Bridget stared at him.

“I haven’t got a cigarette-case; I don’t smoke. Is there something about a cigarette-case in the green sitting-room?”

“There may be. Do you know if anybody overheard Bunchy telephone from that room at about one o’clock?”

“I haven’t heard of it,” said Bridget. He saw that her curiosity was aroused. “Have you asked Miss Harris?” she said. “She was on the top landing a good deal last night. She’s somewhere in the house now.”

“I’ll have a word with her. There’s just one other point. Lord Robert was with your mother when you returned her bag, wasn’t he? He was there when she felt faint?”

“Yes. Why?”

“Did he seem upset in any way?”

“He seemed very concerned about Donna but that was all. Sir Daniel — Donna’s doctor — came up. Bunchy opened a window. They all seemed to want me out of the way. Donna asked for her smelling-salts, so I went and got them. That’s all. What about a cigarette-case? Do tell me.”

“It’s gold with a medallion sunk in the lid and surrounded by brilliants. Do you know it?”

“It sounds horribly grand. No, I don’t think I do.”

Alleyn got up.

“That’s all, then,” he said. “Thank you so much, Miss Bridget. Good-bye.” He had got as far as the door before she stopped him.

“Mr Alleyn!”

“Yes?”

She was standing very erect in the middle of the room, her chin up and a lock of hair falling across her forehead.

“You seem to be very interested in the fact that my mother was not well last night. Why?”

“Lord Robert was with her at the time—” Alleyn began.

“You seem equally interested in the fact that I returned my mother’s bag to her. Why? Neither of these incidents had anything to do with Bunchy Gospell. My mother’s not well and I won’t have her worried.”

“Quite right,” said Alleyn. “I won’t either if I can help it.”

She seemed to accept that, but he could see that she had something else to say. Her young, beautifully made-up face in its frame of careful curls had a frightened look.

“I want you to tell me,” said Bridget, “if you suspect Donald of anything.”

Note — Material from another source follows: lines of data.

/-- SRCH joins the queue of searches (R360, R364, R366). -/
def execSrch (o : HdOrigin) (w : HdWidth) (a d : Fin 32) (mask : W16) (cursor : Fin 16) (fill : Bool) (enables : BitVec 4)
    (bestKey : Bool) (dmin dmax : BitVec 14) (hbo : W32) (s : State) : Host.Outcome State Fault Refusal :=
  let ok := HdOrigin.regOk o a && (!bestKey || HdOrigin.regOk o d) && HdOrigin.cursorOk o cursor && decide (mask ≠ 0) &&
    decide (dmin.toNat ≤ dmax.toNat) && decide (dmax.toNat ≤ HdWidth.bits w) && decide (hbo.toNat % 32 = 0) &&
    hdWriteOk hbo.toNat 32
  .next (
    if !s.cursorReady cursor.val || decide (16 ≤ s.rcl.queries.length) then s else
    s.hdIssue o (.srch o w a d mask cursor fill enables bestKey dmin dmax hbo) ok fun _ s =>
      let q : Query := .search (decide (o ≠ .host)) o (s.hreg a) w (if bestKey then d else 0) mask cursor fill enables bestKey
        dmin.toNat dmax.toNat hbo.toNat
      let s1 := { s with rcl := { s.rcl with queries := s.rcl.queries ++ [q] } }
      if fill then s1.setCursor cursor.val { s1.cursor cursor.val with filling := true } else s1)

/-- RDE joins the queue of searches and reads. -/
def execRde (o : HdOrigin) (w : HdWidth) (bank : Fin 16) (pos : BitVec 14) (hbo : W32) (s : State) :
    Host.Outcome State Fault Refusal :=
  let ok := decide (hbo.toNat % 32 = 0) && hdWriteOk hbo.toNat (24 + HdWidth.bits w / 8)
  .next (
    if 16 ≤ s.rcl.queries.length then s else
    s.hdIssue o (.rde o w bank pos hbo) ok fun _ s =>
      { s with rcl := { s.rcl with
          queries := s.rcl.queries ++ [.read (decide (o ≠ .host)) w bank pos.toNat hbo.toNat] } })

/-- A refused update (R377). -/
def State.refuseUpdate (s : State) (bank reason : Nat) : State :=
  s.raise 0x7023 deviceHandle (eventParam reason 0) (BitVec.ofNat 16 bank)

/-- An update joins the queue of 64. -/
def State.acceptUpdate (s : State) (u : Update) : State :=
  { s with rcl := { s.rcl with updates := s.rcl.updates ++ [u] } }

def State.updatesFull (s : State) : Bool := decide (64 ≤ s.rcl.updates.length)

/-- INS: h_A with the descriptor at HBO (R364, R373). Poison and a wrong width are refused as the command runs. -/
def execIns (o : HdOrigin) (w : HdWidth) (a : Fin 32) (bank : Fin 16) (hbo : W32) (s : State) :
    Host.Outcome State Fault Refusal :=
  let ok := HdOrigin.regOk o a && decide (hbo.toNat % 8 = 0) && hdReadOk hbo.toNat 24
  .next (
    if s.updatesFull then s else
    s.hdIssue o (.ins o w a bank hbo) ok fun _ s =>
      if (s.hreg a).poison || s.hub.anyPoison hbo.toNat 24 then s.refuseUpdate bank.val 3
      else if (s.rbank bank.val).width ≠ widthCode w then s.refuseUpdate bank.val 4
      else
        let e := { Entry.ofBytes (s.hub.read hbo.toNat 24) with
          key := lowDims (HdWidth.bits w) (s.hreg a).bits, state := 1 }
        s.acceptUpdate (.ins bank e))

def execDel (o : HdOrigin) (bank : Fin 16) (first : BitVec 14) (countM1 : BitVec 14) (s : State) :
    Host.Outcome State Fault Refusal :=
  .next (
    if s.updatesFull then s else
    s.hdIssue o (.del o bank first countM1) true fun _ s => s.acceptUpdate (.del bank first.toNat (first.toNat + countM1.toNat)))

/-- UPD: the descriptor at HBO, and the key from h_A when asked (R364). -/
def execUpd (o : HdOrigin) (w : HdWidth) (a : Fin 32) (bank : Fin 16) (withKey : Bool) (pos : BitVec 14) (hbo : W32)
    (s : State) : Host.Outcome State Fault Refusal :=
  let ok := (!withKey || HdOrigin.regOk o a) && decide (hbo.toNat % 8 = 0) && hdReadOk hbo.toNat 24
  .next (
    if s.updatesFull then s else
    s.hdIssue o (.upd o w a bank withKey pos hbo) ok fun _ s =>
      if (withKey && (s.hreg a).poison) || s.hub.anyPoison hbo.toNat 24 then s.refuseUpdate bank.val 3
      else if withKey && decide ((s.rbank bank.val).width ≠ widthCode w) then s.refuseUpdate bank.val 4
      else
        let e := { Entry.ofBytes (s.hub.read hbo.toNat 24) with state := 1 }
        s.acceptUpdate (.upd bank pos.toNat (if withKey then some (lowDims (HdWidth.bits w) (s.hreg a).bits) else none) e))

def execCfree (o : HdOrigin) (cursor : Fin 16) (s : State) : Host.Outcome State Fault Refusal :=
  .next (
    if !s.cursorReady cursor.val then s else
    s.hdIssue o (.cfree o cursor) (HdOrigin.cursorOk o cursor) fun _ s => s.setCursor cursor.val Cursor.empty)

“It is much too soon for us to form any definite suspicion of anybody,” Alleyn said. “You shouldn’t attach too much significance to any one question in police interrogations. Many of our questions are nothing but routine. As Lord Robert’s heir — no, don’t storm at me again, you asked me and I tell you — as Lord Robert’s heir Donald is bound to come in for his share of questions. If you are worrying about him, and I see you are, may I give you a tip? Encourage him to return to medicine. If he starts running night clubs the chances are that sooner or later he will fall into our clutches. And then what?”

“Of course,” said Bridget thoughtfully, “it’ll be different now. We could get married quite soon, even if he was at a hospital or something all day. He will have
some
money.”

“Yes,” agreed Alleyn, “yes.”

“I mean I don’t want to be heartless,” continued Bridget looking at him quite frankly, “but naturally one can’t help thinking of that. We’re terribly, terribly sorry about Bunchy. We couldn’t be sorrier. But he wasn’t young like us.”

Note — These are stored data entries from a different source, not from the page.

/-- SENSOR_SAMPLE of a die, in 1/4 °C: 17 readings of a weight die, 8 of the hub. -/
def execSensorSample (channel : Fin 17) (readings : List Int) (s : State) : Host.Outcome State Fault Refusal :=
  .next (
    if !s.awake then s else
    let ch := channel.val
    let valid := validReadings readings
    let tj := junction valid
    let back := decide ((s.channel ch).sensorsValid < 2) && decide (2 ≤ valid.length)
    let s1 := s.modChannel ch fun c => { c with sensors := readings, sensorsValid := valid.length, tj := tj }
    let s2 := if valid.length < readings.length then s1.event 0x1033 (channelHandle ch) else s1
    let s3 := if 420 < tj then s2.event 0x1031 (channelHandle ch) else s2
    if ch = 0 then
      s3.heatFromHub back tj
    else
      let d : DieId := Fin.ofNat 16 (ch - 1)
      let s4 := s3.modDie d fun x => { x with
        tempBand := nextBand x.tempBand tj, thStood := if back then s3.now else x.thStood }
      if s4.dieIn d then s4.heatDie d else s4)

end Sys2Proof.Machine
end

Into Alleyn’s mind came suddenly the memory of a thinning head, leant sideways, of fat hands, of small feet turned inwards.

“No,” he said, “he wasn’t young like you.”

“I think he was stupid and tiresome over Donald,” Bridget went on in a high voice, “and I’m not going to pretend I don’t, although I am sorry I wasn’t friends with him last night. But all the same I don’t believe he’d have minded us thinking about the difference the money would make. I believe he would have understood that.”

“I’m sure he would have understood.”

“Well then, don’t look as if you’re thinking I’m hard and beastly.”

“I don’t think you’re beastly and I don’t believe you are really very hard.”

“Thank you for nothing,” said Bridget and added immediately: “Oh, damn, I’m sorry.”

“That’s all right,” said Alleyn. “Good-bye.”

“Yes, but—”

“Well?”

“Nothing. Only, you make me feel shabby and it’s not fair. If there was anything I could do for Bunchy I’d do it. So would Donald, of course. But he’s dead. You can’t do anything for dead people.”